Z łysego wzgórza rozbłysła nagle okolica kochana. Zarośla, jak potargane runo, puszyły się soczystą zielenią na miejscach wyższych, a na rojstach pleśniały szaro i żółto. Starszy gaj olszowy zasłaniał Jużynty, siedzibę Rajeckich — na widnokręgu widniały same tylko porosty zmienne odcieniami zieleni i wody rzeki Świętej, wlewające się w krętobrzegie jezioro Roszę. Wody odbijały niebo szczęśliwe; lasy szeptały miłosne tajemnice ziemi...
— Teraz już niema co: przez leszczynę i na drogę.

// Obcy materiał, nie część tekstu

-- ==== Sys2Proof/Tests/Slice0.lean ====
section
/-! SUPPORT. The model's own tests: ill-formed terms, decoding of words written out from the spec's encodings, one step per vector of
95_test_vectors.md (named by its number), and a witness for the hypotheses of each obligation that has some. -/

namespace Sys2Proof.Tests

open Sys2Proof Sys2Proof.Machine

/-! ## Well-formedness: one ill-formed term for each check -/

theorem test_illformed_unassigned0 :
    (Instr.unassigned0 0x0E0).wellFormed = false ∧ (Instr.unassigned0 0x0EE).wellFormed = false ∧
    (Instr.unassigned0 0x0E1).wellFormed = true := by decide

theorem test_illformed_unassigned5 :
    (Instr.unassigned5 1 2 0).wellFormed = false ∧ (Instr.unassigned5 1 2 1).wellFormed = true := by decide

theorem test_illformed_unassigned8 :
    (Instr.unassigned8 0 1 7).wellFormed = false ∧ (Instr.unassigned8 0 1 14).wellFormed = false ∧
    (Instr.unassigned8 0 1 8).wellFormed = true ∧ (Instr.unassigned8 0 1 15).wellFormed = true := by decide

theorem test_illformed_unassigned9 :
    (Instr.unassigned9 1 2 0).wellFormed = false ∧ (Instr.unassigned9 1 2 15).wellFormed = true := by decide

theorem test_illformed_unassignedE :
    (Instr.unassignedE 3 0x9E).wellFormed = false ∧ (Instr.unassignedE 3 0xA1).wellFormed = false ∧
    (Instr.unassignedE 3 0x9F).wellFormed = true := by decide

theorem test_illformed_unassignedF :
    ([0x07, 0x0A, 0x15, 0x18, 0x1E, 0x29, 0x33, 0x55, 0x65] : List Byte).all
      (fun nn => (Instr.unassignedF 3 nn).wellFormed == false) = true ∧
    (Instr.unassignedF 3 0x75).wellFormed = true := by decide

/-! ## Decoding: words written out bit by bit from the table of 30_encoding.md section 3 -/

theorem test_decode_family0 :
    decodeTableWord 16 0b0000000011100000 = some .cls ∧
    decodeTableWord 16 0b0000000011101110 = some .ret ∧
    decodeTableWord 16 0b0000111111111111 = some (.unassigned0 0xFFF) := by decide

theorem test_decode_jumps :
    decodeTableWord 16 0b0001101010111100 = some (.jp 0xABC) ∧
    decodeTableWord 16 0b0010101010111100 = some (.call 0xABC) ∧
    decodeTableWord 16 0b1011001100010010 = some (.jpOff 0x312) := by decide

theorem test_decode_skips :
    decodeTableWord 16 0b0011101001010111 = some (.seImm 0xA 0x57) ∧
    decodeTableWord 16 0b0100101001010111 = some (.sneImm 0xA 0x57) ∧
    decodeTableWord 16 0b0101000100100000 = some (.seReg 1 2) ∧
    decodeTableWord 16 0b0101000100100001 = some (.unassigned5 1 2 1) ∧
    decodeTableWord 16 0b1001000100100000 = some (.sneReg 1 2) ∧
    decodeTableWord 16 0b1001000100101111 = some (.unassigned9 1 2 15) := by decide

theorem test_decode_immediates :
    decodeTableWord 16 0b0110101000000101 = some (.ldImm 0xA 0x05) ∧
    decodeTableWord 16 0b0111001111111111 = some (.addImm 3 0xFF) ∧
    decodeTableWord 16 0b1010111111111111 = some (.ldI 0xFFF) ∧
    decodeTableWord 16 0b1100000100001111 = some (.rnd 1 0x0F) := by decide

theorem test_decode_family8_logic :
    decodeTableWord 16 0b1000000100100000 = some (.ldReg 1 2) ∧
    decodeTableWord 16 0b1000000100100001 = some (.orReg 1 2) ∧
    decodeTableWord 16 0b1000000100100010 = some (.andReg 1 2) ∧
    decodeTableWord 16 0b1000000100100011 = some (.xorReg 1 2) ∧
    decodeTableWord 16 0b1000000100101000 = some (.unassigned8 1 2 8) := by decide

theorem test_decode_family8_arithmetic :
    decodeTableWord 16 0b1000000100100100 = some (.addReg 1 2) ∧
    decodeTableWord 16 0b1000000100100101 = some (.subReg 1 2) ∧
    decodeTableWord 16 0b1000000100100110 = some (.shrReg 1 2) ∧
    decodeTableWord 16 0b1000000100100111 = some (.subnReg 1 2) ∧
    decodeTableWord 16 0b1000000100101110 = some (.shlReg 1 2) := by decide

theorem test_decode_familyD_E :
    decodeTableWord 16 0b1101000100100011 = some (.drw 1 2 3) ∧
    decodeTableWord 16 0b1110001110011110 = some (.skp 3) ∧
    decodeTableWord 16 0b1110001110100001 = some (.sknp 3) ∧
    decodeTableWord 16 0b1110001110011111 = some (.unassignedE 3 0x9F) := by decide

theorem test_decode_familyF :
    decodeTableWord 16 0b1111001100000111 = some (.ldVxDt 3) ∧
    decodeTableWord 16 0b1111001100001010 = some (.waitKey 3) ∧
    decodeTableWord 16 0b1111001100010101 = some (.ldDt 3) ∧
    decodeTableWord 16 0b1111001100011000 = some (.ldSt 3) ∧
    decodeTableWord 16 0b1111001100011110 = some (.addI 3) := by decide

theorem test_decode_familyF_index :
    decodeTableWord 16 0b1111001100101001 = some (.ldFont 3) ∧
    decodeTableWord 16 0b1111001100110011 = some (.bcd 3) ∧
    decodeTableWord 16 0b1111001101010101 = some (.storeRegs 3) ∧
    decodeTableWord 16 0b1111001101100101 = some (.loadRegs 3) ∧
    decodeTableWord 16 0b1111001101110101 = some (.unassignedF 3 0x75) := by decide

theorem test_decode_truncated :
    decodeBytes [0x6A] = .error .truncated ∧ decodeBytes [] = .error .truncated ∧
    decodeBytes [0x6A, 0x05, 0x12] = .ok (.ldImm 0xA 0x05, [0x12]) := by decide

/-! ## Helpers: small states and one step -/

/-- The base state of the vectors. -/
def base : State := State.reset

/-- The base state in ModernShift. -/
def modern : State := base.withMode .modernShift

/-- Write one byte of memory. -/
def poke (a : Nat) (b : Byte) (s : State) : State := s.setMem (Memory.write (loadImage s.cfg) s.mem a b)

/-- The key `k` down. -/
def press (k : Key) (s : State) : State := setKey k true s

/-- The cell `k` on. -/
def lightCell (k : Nat) (s : State) : State := s.setDisplay (togglePixel s.display (k % 64) (k / 64))

/-- The order in which VF is written. -/
def inOrder (o : VfOperandOrder) (s : State) : State := { s with cfg := { s.cfg with vfOrder := o } }

/-- The rows of the display that have a cell on, as numbers: bit `x` of row `y` is the cell `y * 64 + x`. -/
def litRows (s : State) : List (Nat × Nat) :=
  (List.range 32).filterMap fun y =>
    let row := ((s.display.toList[y]?).getD 0).toNat
    if row = 0 then none else some (y, row)

/-- What `f` reads in the next state of one step that runs the word `w`. -/
def ran {α : Type} (w : Nat) (s : State) (f : State → α) : Option α :=
  match step (s.withFetchWord 16 w) with
  | .next t => some (f t)
  | .fault _ => none
  | .refused _ => none

/-- What `f` reads in the next state of one step as the state stands. -/
def stepped {α : Type} (s : State) (f : State → α) : Option α :=
  match step s with
  | .next t => some (f t)
  | .fault _ => none
  | .refused _ => none

/-! ## Fetch and unassigned words -/

theorem test_T1_T2_T3_unassigned0 :
    ran 0x0000 base (fun t => (t.pc, t.v)) = some (0x202, base.v) ∧
    ran 0x00E1 (lightCell 3 base) (fun t => (t.pc, displayCell t.display 3)) = some (0x202, true) ∧
    ran 0x01E0 (lightCell 3 base) (fun t => (t.pc, displayCell t.display 3)) = some (0x202, true) := by decide

theorem test_T5_T8_unassigned5_9 :
    ran 0x5121 ((base.setV 1 7).setV 2 7) State.pc = some 0x202 ∧
    ran 0x9121 ((base.setV 1 1).setV 2 2) State.pc = some 0x202 := by decide

theorem test_T6_T7_unassigned8 :
    ran 0x8018 ((base.setV 0 1).setV 1 2) (fun t => (t.getV 0, t.getV 1, t.getV 15, t.pc)) = some (1, 2, 0, 0x202) ∧
    ran 0x801F ((base.setV 0 1).setV 1 2) (fun t => (t.getV 0, t.getV 1, t.getV 15, t.pc)) = some (1, 2, 0, 0x202) := by
  decide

Podczas gdy chłodek przeciągał już hen od morza przez jeziora i przypadał coraz niżej, szeleszcząc w zapalających się różowo wełnach drzew, zapasy dziennego ciepła snuły się jeszcze nizko w gąszczach, nasiąknięte lubieżnym zapachem potu ziemi. Tym słojem powietrza zakryci, między rudymi kijami leszczyny szli dwaj młodzi, mieniąc się na twarzach i ubraniach w złocistych okach słońca, przesianego przez liście.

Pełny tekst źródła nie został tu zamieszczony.